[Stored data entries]
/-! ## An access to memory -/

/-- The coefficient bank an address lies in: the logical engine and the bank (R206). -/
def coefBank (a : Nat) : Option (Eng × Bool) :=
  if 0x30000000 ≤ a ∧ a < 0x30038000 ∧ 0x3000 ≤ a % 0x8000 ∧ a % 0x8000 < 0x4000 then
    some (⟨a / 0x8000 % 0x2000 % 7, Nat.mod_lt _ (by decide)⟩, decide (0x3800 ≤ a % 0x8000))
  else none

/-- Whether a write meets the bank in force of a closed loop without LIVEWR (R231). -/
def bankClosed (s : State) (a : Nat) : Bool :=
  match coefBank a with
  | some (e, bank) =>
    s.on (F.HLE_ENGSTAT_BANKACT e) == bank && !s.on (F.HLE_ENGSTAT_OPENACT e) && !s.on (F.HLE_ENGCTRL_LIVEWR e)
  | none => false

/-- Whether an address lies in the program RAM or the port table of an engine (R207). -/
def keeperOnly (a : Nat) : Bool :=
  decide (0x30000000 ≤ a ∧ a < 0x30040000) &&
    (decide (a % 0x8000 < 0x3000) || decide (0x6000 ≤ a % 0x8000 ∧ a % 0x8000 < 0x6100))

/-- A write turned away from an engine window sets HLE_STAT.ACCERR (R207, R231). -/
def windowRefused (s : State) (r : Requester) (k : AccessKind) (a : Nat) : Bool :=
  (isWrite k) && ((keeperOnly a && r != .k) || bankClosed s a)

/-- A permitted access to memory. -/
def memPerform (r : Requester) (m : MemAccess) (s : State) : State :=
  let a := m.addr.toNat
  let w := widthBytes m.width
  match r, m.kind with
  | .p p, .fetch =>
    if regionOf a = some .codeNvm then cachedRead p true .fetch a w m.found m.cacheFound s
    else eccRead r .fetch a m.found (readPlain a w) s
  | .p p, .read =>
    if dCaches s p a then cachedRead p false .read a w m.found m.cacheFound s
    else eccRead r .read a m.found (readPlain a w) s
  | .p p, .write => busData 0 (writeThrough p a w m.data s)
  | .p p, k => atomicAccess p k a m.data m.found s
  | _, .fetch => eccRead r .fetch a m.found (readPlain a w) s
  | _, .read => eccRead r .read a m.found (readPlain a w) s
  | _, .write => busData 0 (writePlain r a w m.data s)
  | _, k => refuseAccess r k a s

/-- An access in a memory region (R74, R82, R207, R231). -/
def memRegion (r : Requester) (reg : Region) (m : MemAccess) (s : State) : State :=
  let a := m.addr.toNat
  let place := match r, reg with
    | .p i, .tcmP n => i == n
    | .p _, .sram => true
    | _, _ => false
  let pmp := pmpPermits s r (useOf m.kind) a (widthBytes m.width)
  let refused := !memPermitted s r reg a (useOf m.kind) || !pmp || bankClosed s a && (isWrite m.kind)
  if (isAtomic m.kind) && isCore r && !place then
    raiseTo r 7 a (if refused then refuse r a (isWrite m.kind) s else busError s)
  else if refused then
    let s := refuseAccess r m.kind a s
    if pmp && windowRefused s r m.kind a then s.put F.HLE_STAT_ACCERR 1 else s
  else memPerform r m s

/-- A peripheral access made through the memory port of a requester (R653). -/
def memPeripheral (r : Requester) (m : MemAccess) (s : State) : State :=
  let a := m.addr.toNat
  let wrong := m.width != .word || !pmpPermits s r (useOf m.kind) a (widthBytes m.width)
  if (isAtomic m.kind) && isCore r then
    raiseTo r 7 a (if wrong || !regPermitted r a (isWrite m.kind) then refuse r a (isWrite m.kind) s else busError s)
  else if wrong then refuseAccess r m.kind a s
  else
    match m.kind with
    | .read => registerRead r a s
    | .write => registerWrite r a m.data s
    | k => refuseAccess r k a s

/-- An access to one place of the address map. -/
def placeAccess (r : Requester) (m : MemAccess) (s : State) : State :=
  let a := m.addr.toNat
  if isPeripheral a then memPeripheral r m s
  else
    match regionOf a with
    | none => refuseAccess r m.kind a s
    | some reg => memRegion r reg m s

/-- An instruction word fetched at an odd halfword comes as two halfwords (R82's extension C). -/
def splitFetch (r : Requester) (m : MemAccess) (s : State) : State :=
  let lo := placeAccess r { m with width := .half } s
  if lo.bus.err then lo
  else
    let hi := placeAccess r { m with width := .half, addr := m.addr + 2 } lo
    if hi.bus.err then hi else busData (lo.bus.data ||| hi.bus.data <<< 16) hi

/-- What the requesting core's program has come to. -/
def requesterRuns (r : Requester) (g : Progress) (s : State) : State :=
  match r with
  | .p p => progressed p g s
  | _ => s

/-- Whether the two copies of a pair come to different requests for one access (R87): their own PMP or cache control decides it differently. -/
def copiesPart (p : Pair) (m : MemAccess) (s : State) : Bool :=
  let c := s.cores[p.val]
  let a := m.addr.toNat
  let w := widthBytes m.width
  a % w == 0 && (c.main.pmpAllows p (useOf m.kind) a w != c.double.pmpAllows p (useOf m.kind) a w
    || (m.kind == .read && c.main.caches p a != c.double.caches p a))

* _EXERCISE DESCRIPTION_:
Return every line above in which the string "main" occurs.

* _THE COMPLETED TASK_:
  a % w == 0 && (c.main.pmpAllows p (useOf m.kind) a w != c.double.pmpAllows p (useOf m.kind) a w
    || (m.kind == .read && c.main.caches p a != c.double.caches p a))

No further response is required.